**TASK:** Please print the entries below exactly, from the line with "height := s.sfHeight" through the line with "else .next (fail", including both of those lines and leaving out all others.

=-=-=

-- ==== Sys2Proof/Decode.lean ====
section
/-! DEFINITION. Decoding a command word (30_encoding.md R100 to R111), the encoder, and the assembler (R112, R113). -/

namespace Sys2Proof

/-- Why a word is illegal (30_encoding.md R107, R108). The block reports both as ILLEGAL. -/
inductive IllegalWord where
  /-- OPC is not in the opcode map (R107). -/
  | freeOpcode (opc : Byte)
  /-- OPC is in the opcode map and a reserved bit is set (R108). -/
  | reservedBits (opc : Byte)
  deriving DecidableEq, Repr

/-- The four command formats (30_encoding.md R102 to R105). -/
inductive Format where
  | n | b | t | d
  deriving DecidableEq, Repr

/-- The lowest reserved bit of a format; every bit from there up must be 0 (30_encoding.md R102 to R105). -/
def Format.firstReservedBit : Format → Nat
  | .n => 8
  | .b => 13
  | .t => 11
  | .d => 16

/-- OPC, bits 7:0 (30_encoding.md R101). -/
def opcodeField (w : Word) : Byte := w.extractLsb' 0 8

/-- N, bits 12:8 (30_encoding.md R103). -/
def countField (w : Word) : Nat := (w.extractLsb' 8 5).toNat

/-- CLS, bit 10 (30_encoding.md R104). -/
def classField (w : Word) : TableClass := if w.getLsbD 10 then .ac else .dc

/-- DST, bits 9:8 (30_encoding.md R104). -/
def destField (w : Word) : Fin 4 := (w.extractLsb' 8 2).toFin

/-- BYTE, bits 15:8 (30_encoding.md R105). -/
def byteField (w : Word) : Byte := w.extractLsb' 8 8

/-- Accepts `i` when the reserved bits of its format are 0 (30_encoding.md R108). -/
def withReservedZero (f : Format) (w : Word) (i : Instr) : Except IllegalWord Instr :=
  if w >>> f.firstReservedBit = 0#32 then .ok i else .error (.reservedBits (opcodeField w))

/-- The command a word selects, or why it is illegal; total (30_encoding.md R100, R106). -/
def decode (w : Word) : Except IllegalWord Instr :=
  let opc := opcodeField w
  if opc = 0x00#8 then withReservedZero .n w .nop
  else if opc = 0x01#8 then withReservedZero .n w .sreset
  else if opc = 0x10#8 then withReservedZero .n w .bcLoad
  else if opc = 0x11#8 then withReservedZero .b w (.bcRead (countField w))
  else if opc = 0x12#8 then withReservedZero .b w (.bcReadX (countField w))
  else if opc = 0x13#8 then withReservedZero .n w .bcAlign
  else if opc = 0x14#8 then withReservedZero .b w (.bcExt (countField w))
  else if opc = 0x20#8 then withReservedZero .t w (.htBuild (classField w) (destField w))
  else if opc = 0x21#8 then withReservedZero .t w (.htDecode (classField w) (destField w))
  else if opc = 0x30#8 then withReservedZero .n w .idct
  else if opc = 0x40#8 then withReservedZero .n w .sfInit
  else if opc = 0x41#8 then withReservedZero .d w (.sfPush (byteField w))
  else .error (.freeOpcode opc)

/-- The instruction of a row of spec/opcode_table.json whose `nbits` bits are `w` (every bit above them 0). A command
is one word and has no byte order (20_memory.md R72, 30_encoding.md R100). -/
def decodeTableWord (nbits w : Nat) : Option Instr :=
  (decode (BitVec.ofNat 32 (w % 2 ^ nbits))).toOption

/-- Format N: OPC (30_encoding.md R102). -/
def encodeN (opc : Byte) : Word := opc.setWidth 32

/-- Format B: OPC | N << 8 (30_encoding.md R103, R112). -/
def encodeB (n : Nat) (opc : Byte) : Word := opc.setWidth 32 ||| (BitVec.ofNat 5 n).setWidth 32 <<< 8

/-- CLS: DC = 0, AC = 1 (30_encoding.md R104). -/
def TableClass.number : TableClass → Nat
  | .dc => 0
  | .ac => 1

/-- Format T: OPC | (CLS*4 + DST) << 8 (30_encoding.md R104, R112). -/
def encodeT (cls : TableClass) (dst : Fin 4) (opc : Byte) : Word :=
  opc.setWidth 32 ||| (BitVec.ofNat 3 (cls.number * 4 + dst.val)).setWidth 32 <<< 8

/-- Format D: OPC | BYTE << 8 (30_encoding.md R105, R112). -/
def encodeD (b : Byte) (opc : Byte) : Word := opc.setWidth 32 ||| b.setWidth 32 <<< 8

/-- The word of a well-formed command (30_encoding.md R106). -/
def encode : Instr → Word
  | .nop => encodeN 0x00#8
  | .sreset => encodeN 0x01#8
  | .bcLoad => encodeN 0x10#8
  | .bcRead n => encodeB n 0x11#8
  | .bcReadX n => encodeB n 0x12#8
  | .bcAlign => encodeN 0x13#8
  | .bcExt n => encodeB n 0x14#8
  | .htBuild cls dst => encodeT cls dst 0x20#8
  | .htDecode cls dst => encodeT cls dst 0x21#8
  | .idct => encodeN 0x30#8
  | .sfInit => encodeN 0x40#8
  | .sfPush b => encodeD b 0x41#8

/-- The (mask, match) of each row of the opcode table, in its order (30_encoding.md R106): a word is the row's command
exactly when `word &&& mask = match`. The decoder does not use it; statements do. -/
def opcodeRows : List (Word × Word) :=
  [(0xFFFFFFFF#32, 0x00000000#32),
   (0xFFFFFFFF#32, 0x00000001#32),
   (0xFFFFFFFF#32, 0x00000010#32),
   (0xFFFFE0FF#32, 0x00000011#32),
   (0xFFFFE0FF#32, 0x00000012#32),
   (0xFFFFFFFF#32, 0x00000013#32),
   (0xFFFFE0FF#32, 0x00000014#32),
   (0xFFFFF8FF#32, 0x00000020#32),
   (0xFFFFF8FF#32, 0x00000021#32),
   (0xFFFFFFFF#32, 0x00000030#32),
   (0xFFFFFFFF#32, 0x00000040#32),
   (0xFFFF00FF#32, 0x00000041#32)]

/-- The row of a command. -/
def Instr.row : Instr → Nat
  | .nop => 0
  | .sreset => 1
  | .bcLoad => 2
  | .bcRead _ => 3
  | .bcReadX _ => 4
  | .bcAlign => 5
  | .bcExt _ => 6
  | .htBuild _ _ => 7
  | .htDecode _ _ => 8
  | .idct => 9
  | .sfInit => 10
  | .sfPush _ => 11

/-- A word of the opcode map: it matches some row (30_encoding.md R100, R106 to R108). -/
def LegalWord (w : Word) : Prop := ∃ row ∈ opcodeRows, w &&& row.1 = row.2

/-- The word an assembler line issues (30_encoding.md R112, R113). -/
def assemble : AsmLine → Word
  | .command i => encode i
  | .bcSkip n => encode (.bcRead n)
  | .restart => encode .bcAlign
  | .cmd w => w

/-- How the assembler writes a class (30_encoding.md R112). -/
def TableClass.text : TableClass → String
  | .dc => "DC"
  | .ac => "AC"

/-- The assembler text of a command (30_encoding.md R112). -/
def Instr.text : Instr → String
  | .nop => "NOP"
  | .sreset => "SRESET"
  | .bcLoad => "BC.LOAD"
  | .bcRead n => "BC.READ " ++ toString n
  | .bcReadX n => "BC.READX " ++ toString n
  | .bcAlign => "BC.ALIGN"
  | .bcExt n => "BC.EXT " ++ toString n
  | .htBuild cls dst => "HT.BUILD " ++ cls.text ++ ", " ++ toString dst.val
  | .htDecode cls dst => "HT.DECODE " ++ cls.text ++ ", " ++ toString dst.val
  | .idct => "IDCT"
  | .sfInit => "SF.INIT"
  | .sfPush b => "SF.PUSH " ++ toString b.toNat

end Sys2Proof
end

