-- ==== Sys2Proof/Machine/BitCursor.lean ====
section
/-! DEFINITION. The bit cursor commands (41_bitcursor.md). -/

namespace Sys2Proof.Machine

/-- BC.LOAD: start the cursor at byte ARG (41_bitcursor.md R148). -/
def execBcLoad (s : State) : Result :=
  if s.cursor.endBound < s.arg then .next (fail .badArg s)
  else .next (succeed (s.withCursor { s.cursor with byte := s.arg, bit := 0#3, valid := true }))

/-- A fixed-length read of `n` bits that returns `post` of the value read (41_bitcursor.md R149, R150, R144). -/
def readCommand (n : Nat) (post : Nat → Word) (s : State) : Result :=
  if maxBits < n then .next (fail .badArg s)
  else if s.cursor.valid = false then .next (fail .cursorInvalid s)
  else if s.cursor.avail < n then .next (failCursor .underrun s)
  else
    match readBits s n 0 s.cursor with
    | .ok (v, c) => .next (succeedWith (post v) (s.withCursor c))
    | .error f => .fault f

/-- BC.READ n: `readBits(n)` (41_bitcursor.md R149). -/
def execBcRead (n : Nat) (s : State) : Result := readCommand n unsignedWord s

/-- BC.READX n: read n bits and apply receive/extend (41_bitcursor.md R150). -/
def execBcReadX (n : Nat) (s : State) : Result := readCommand n (fun v => signedWord (extend v n)) s

/-- The cursor rounded up to a byte boundary (41_bitcursor.md R151). -/
def Cursor.align (c : Cursor) : Cursor :=
  if c.bit = 0#3 then c else { c with byte := c.byte + 1#32, bit := 0#3 }

/-- BC.ALIGN: `align()` (41_bitcursor.md R151). -/
def execBcAlign (s : State) : Result :=
  if s.cursor.valid = false then .next (fail .cursorInvalid s)
  else .next (succeed (s.withCursor s.cursor.align))

/-- BC.EXT n: receive/extend of ARG[n-1:0], without reading the stream (41_bitcursor.md R152). -/
def execBcExt (n : Nat) (s : State) : Result :=
  if maxBits < n then .next (fail .badArg s)
  else .next (succeedWith (signedWord (extend (lowBits s.arg n) n)) s)

end Sys2Proof.Machine
end

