-- ==== Sys2Proof/Machine/Scanline.lean ====
section
/-! DEFINITION. The scanline filter commands (43_scanline.md). -/

namespace Sys2Proof.Machine

/-- `ConfigOK(w, h, p)`, on mathematical integers (43_scanline.md R212). -/
def configOk (p : Params) (w h bpp : Nat) : Bool :=
  (bpp == 3 || bpp == 4) && decide (1 ≤ w) && decide (1 ≤ h) && decide (bpp * w ≤ p.maxLine) &&
    decide (4 * w * h ≤ p.outSize)

/-- SF_COL = -1: the next byte is a filter-type tag (10_state.md R47). -/
def tagNext : Word := 0xFFFFFFFF#32

/-- SF.INIT: configure the filter for one image (43_scanline.md R211). -/
def execSfInit (s : State) : Result :=
  if configOk s.params s.sfWidth.toNat s.sfHeight.toNat s.sfBpp.toNat then
    .next (succeed (s.withFilter
      { width := s.sfWidth
        height := s.sfHeight
        bpp := s.sfBpp
        line := BitVec.ofNat 32 (s.sfBpp.toNat * s.sfWidth.toNat)
        row := 0#32
        col := tagNext
        tag := 0#8
        filterType := .none
        active := true }))
  else .next (fail .sfBadConfig (s.withFilter { s.filter with active := false }))

/-- The filter type of a tag value, if it has one (43_scanline.md R214). -/
def filterTypeOf (b : Byte) : Option FilterType :=
  if b = 0#8 then some .none
  else if b = 1#8 then some .sub
  else if b = 2#8 then some .up
  else if b = 3#8 then some .average
  else if b = 4#8 then some .paeth
  else none

/-- `TagByte(b)`: the scanline's filter-type tag; one above 4 is recorded as an error and its row is reconstructed as
None (43_scanline.md R214, R215). -/
def tagByte (b : Byte) (s : State) : State :=
  match filterTypeOf b with
  | some t => succeed (s.withFilter { s.filter with tag := b, col := 0#32, filterType := t })
  | none => fail .sfBadFilter (s.withFilter { s.filter with tag := b, col := 0#32, filterType := .none })

/-- A (left), B (above) and C (upper-left). -/
structure Neighbours where
  a : Byte
  b : Byte
  c : Byte
  deriving DecidableEq, Repr

/-- A byte of a line buffer, or 0 where the neighbour is out of bounds (43_scanline.md R217). -/
def neighbour (s : State) (inside : Bool) (bank : ByteBank) (i : Nat) : Except Fault Byte :=
  if inside then readByte s bank i else .ok 0#8

/-- `Neighbours(r, c)` (43_scanline.md R217). -/
def neighbours (s : State) (r c : Nat) : Except Fault Neighbours := do
  let bpp := s.filter.bpp.toNat
  let a ← neighbour s (decide (bpp ≤ c)) .cur (c - bpp)
  let b ← neighbour s (decide (1 ≤ r)) .prev c
  let cc ← neighbour s (decide (1 ≤ r) && decide (bpp ≤ c)) .prev (c - bpp)
  return { a := a, b := b, c := cc }

/-- The Paeth predictor (43_scanline.md R222), on integers. -/
def paeth (a b c : Byte) : Byte :=
  let p : Int := (a.toNat : Int) + b.toNat - c.toNat
  let pa := (p - a.toNat).natAbs
  let pb := (p - b.toNat).natAbs
  let pc := (p - c.toNat).natAbs
  if pa ≤ pb ∧ pa ≤ pc then a
  else if pb ≤ pc then b
  else c

/-- The predictor term of a filter type (43_scanline.md R218 to R222). Average halves a sum that does not wrap. -/
def predictor (t : FilterType) (n : Neighbours) : Byte :=
  match t with
  | .none => 0#8
  | .sub => n.a
  | .up => n.b
  | .average => BitVec.ofNat 8 ((n.a.toNat + n.b.toNat) / 2)
  | .paeth => paeth n.a n.b n.c

/-- `Recon`: the raw byte plus the predictor, modulo 256 (43_scanline.md R218 to R222). -/
def recon (t : FilterType) (raw : Byte) (n : Neighbours) : Byte := raw + predictor t n

/-- Where byte `c` of scanline `r` lies in OUT: channel `c mod BPP_L` of pixel `c div BPP_L` (43_scanline.md R216, R223). -/
def outIndex (f : FilterUnit) (r c : Nat) : Nat :=
  r * (4 * f.width.toNat) + 4 * (c / f.bpp.toNat) + c % f.bpp.toNat

/-- Where the alpha byte of the pixel of byte `c` of scanline `r` lies in OUT (43_scanline.md R223, R224). -/
def alphaIndex (f : FilterUnit) (r c : Nat) : Nat :=
  r * (4 * f.width.toNat) + 4 * (c / f.bpp.toNat) + 3

/-- Byte `c` is the third channel of a truecolour pixel, which brings the alpha byte with it (43_scanline.md R224). -/
def writesAlpha (f : FilterUnit) (c : Nat) : Bool := f.bpp.toNat == 3 && c % 3 == 2

/-- `Store(r, c, x)` (43_scanline.md R223, R224). -/
def storePixelByte (s : State) (r c : Nat) (x : Byte) : Except Fault State := do
  let s1 ← writeByte s .cur c x
  let s2 ← writeByte s1 .out (outIndex s.filter r c) x
  if writesAlpha s.filter c then writeByte s2 .out (alphaIndex s.filter r c) 255#8 else return s2

/-- PREV after PREV[i] <- CUR[i] for the first `n` indexes. -/
def copiedPrev (s : State) (n : Nat) : Store Byte :=
  (List.range n).foldl (fun st i => Store.put st i (s.byteAt .cur i)) s.mem.prev

/-- PREV[i] <- CUR[i] for the first `n` indexes (43_scanline.md R225). -/
def copyLine (s : State) (n : Nat) : Except Fault State :=
  if n ≤ byteBankSize s.params .prev then .ok { s with mem := s.mem.setBytes .prev (copiedPrev s n) }
  else .error (.outsideSpace .prev (byteBankSize s.params .prev))

/-- `Advance(r, c)` (43_scanline.md R225). -/
def advanceColumn (s : State) (r c : Nat) : Except Fault State :=
  if c + 1 = s.filter.line.toNat then do
    let s1 ← copyLine s s.filter.line.toNat
    return s1.withFilter { s.filter with col := tagNext, row := BitVec.ofNat 32 (r + 1) }
  else return s.withFilter { s.filter with col := BitVec.ofNat 32 (c + 1) }

/-- A data byte: reconstruct it, store it, advance (43_scanline.md R213, R216). -/
def dataByte (b : Byte) (s : State) : Except Fault State := do
  let r := s.filter.row.toNat
  let c := s.filter.col.toNat
  let n ← neighbours s r c
  let s1 ← storePixelByte s r c (recon s.filter.filterType b n)
  advanceColumn s1 r c

/-- SF.PUSH b: consume one inflated byte (43_scanline.md R213, R226, R227). -/
def execSfPush (b : Byte) (s : State) : Result :=
  if s.filter.active = false then .next (fail .sfNotReady s)
  else if s.filter.row = s.filter.height then .next (fail .sfOverrun s)
  else if s.filter.col = tagNext then .next (tagByte b s)
  else if s.filter.bpp = 0#32 then .fault .noPixelSize
  else finish (dataByte b s)

end Sys2Proof.Machine
end

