/-- A host write to a read-only register or to a register numbered 17 to 255 is ignored, and a register numbered 17 to 255
and CMD read 0 (10_state.md R33, R51, R52). -/
def Obligations.ReadOnlyRegistersIgnoreWrites : Prop :=
  ∀ (s : State) (r : Byte) (v : Word),
    (r ∈ [2#8, 4#8, 5#8, 6#8, 8#8, 12#8, 13#8, 14#8, 15#8, 16#8] ∨ 17 ≤ r.toNat → hostWriteReg r v s = .next s) ∧
    (r = 0#8 ∨ 17 ≤ r.toNat → hostReadReg r s = 0#32)

/-- What a host read of each register returns: STATUS, RESULT, ARG and the cursor, filter and configuration registers
their current value, BC_BIT, BC_VALID, SF_FILTER and SF_ACTIVE with every other bit 0 (R32, R39, R40, R48, R49, R77; CMD and
17 to 255 are in ReadOnlyRegistersIgnoreWrites, HT_VALID in HtValidShowsTheBuiltSlots). A host read of a register or a memory
element changes nothing in the block; its value goes to the host's answers, the model's own field (log 2). R77, R79, R87. -/
def Obligations.HostReadsHaveNoSideEffect : Prop :=
  (∀ s : State,
    hostReadReg 1#8 s = s.status ∧ hostReadReg 2#8 s = s.result ∧ hostReadReg 3#8 s = s.arg ∧
    hostReadReg 4#8 s = s.cursor.byte ∧ (hostReadReg 5#8 s).toNat = s.cursor.bit.toNat ∧
    hostReadReg 6#8 s = (if s.cursor.valid then 1#32 else 0#32) ∧ hostReadReg 7#8 s = s.cursor.endBound ∧
    hostReadReg 9#8 s = s.sfWidth ∧ hostReadReg 10#8 s = s.sfHeight ∧ hostReadReg 11#8 s = s.sfBpp ∧
    hostReadReg 12#8 s = s.filter.row ∧ hostReadReg 13#8 s = s.filter.col ∧
    (hostReadReg 14#8 s).toNat = s.filter.tag.toNat ∧
    hostReadReg 15#8 s = (if s.filter.active then 1#32 else 0#32) ∧ hostReadReg 16#8 s = s.filter.line) ∧
  ∀ (s : State) (rest : List HostAccess),
    (∀ r, s.pending = .readReg r :: rest →
      step s = .next { s with pending := rest, answers := s.answers ++ [hostReadReg r s] }) ∧
    (∀ id i, s.pending = .readMem id i :: rest →
      step s = .next { s with pending := rest, answers := s.answers ++ [hostReadMem id i s] })

/-- HT_VALID: bit s is 1 when slot s holds a table, and bits 31:8 read 0 (10_state.md R42). -/
def Obligations.HtValidShowsTheBuiltSlots : Prop :=
  ∀ (s : State), (∀ slot : Fin 8, (hostReadReg 8#8 s).getLsbD slot.val = (s.tree slot).isSome) ∧
    ∀ i, 8 ≤ i → (hostReadReg 8#8 s).getLsbD i = false

/-- A host read inside each of the six spaces returns the element, extended with zeros in the u8 spaces (R79). A host write
inside a space other than IDCT_OUT is what the next read of that element returns, cut to v[7:0] in the u8 spaces; it changes
no other element of any space and no other state (R78, R79, R84). -/
def Obligations.HostReadAfterWrite : Prop :=
  ∀ (s : State) (id i : Nat) (v : Word),
    (∀ b, (id, b) ∈ [(0, ByteBank.stream), (1, .htLen), (2, .htSym), (5, .out)] → i < byteBankSize s.params b →
      hostReadMem id i s = (s.byteAt b i).setWidth 32) ∧
    (∀ b, (id, b) ∈ [(3, WordBank.idctIn), (4, .idctOut)] → i < 64 → hostReadMem id i s = s.wordAt b i) ∧
    (∀ b, (id, b) ∈ [(0, ByteBank.stream), (1, .htLen), (2, .htSym), (5, .out)] → i < byteBankSize s.params b →
      hostReadMem id i (hostWriteMem id i v s) = (v.extractLsb' 0 8).setWidth 32 ∧
      (∀ b' k, ¬ (b' = b ∧ k = i) → (hostWriteMem id i v s).byteAt b' k = s.byteAt b' k) ∧
      (∀ b', WordsSame b' s (hostWriteMem id i v s))) ∧
    (id = 3 → i < 64 →
      hostReadMem id i (hostWriteMem id i v s) = v ∧
      (∀ b' k, ¬ (b' = .idctIn ∧ k = i) → (hostWriteMem id i v s).wordAt b' k = s.wordAt b' k) ∧
      (∀ b', BankSame b' s (hostWriteMem id i v s))) ∧
    hostWriteMem id i v s = { s with mem := (hostWriteMem id i v s).mem }

/-- A host write to IDCT_OUT, outside a space or to an undefined space id is ignored; a host read outside a space or of an
undefined id returns 0 (R78, R79). -/
def Obligations.HostAccessOutsideASpace : Prop :=
  ∀ (s : State) (id i : Nat) (v : Word),
    (id = 4 → hostWriteMem id i v s = s) ∧
    ((∀ b, (id, b) ∈ [(0, ByteBank.stream), (1, .htLen), (2, .htSym), (5, .out)] → byteBankSize s.params b ≤ i) →
      ((id = 3 ∨ id = 4) → 64 ≤ i) → hostWriteMem id i v s = s ∧ hostReadMem id i s = 0#32)
end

=-=-=

**REPLY TO THE TASK:**
        height := s.sfHeight
        bpp := s.sfBpp
        line := BitVec.ofNat 32 (s.sfBpp.toNat * s.sfWidth.toNat)
        row := 0#32
        col := tagNext
        tag := 0#8
        filterType := .none
        active := true }))
  else .next (fail .sfBadConfig (s.withFilter { s.filter with active := false }))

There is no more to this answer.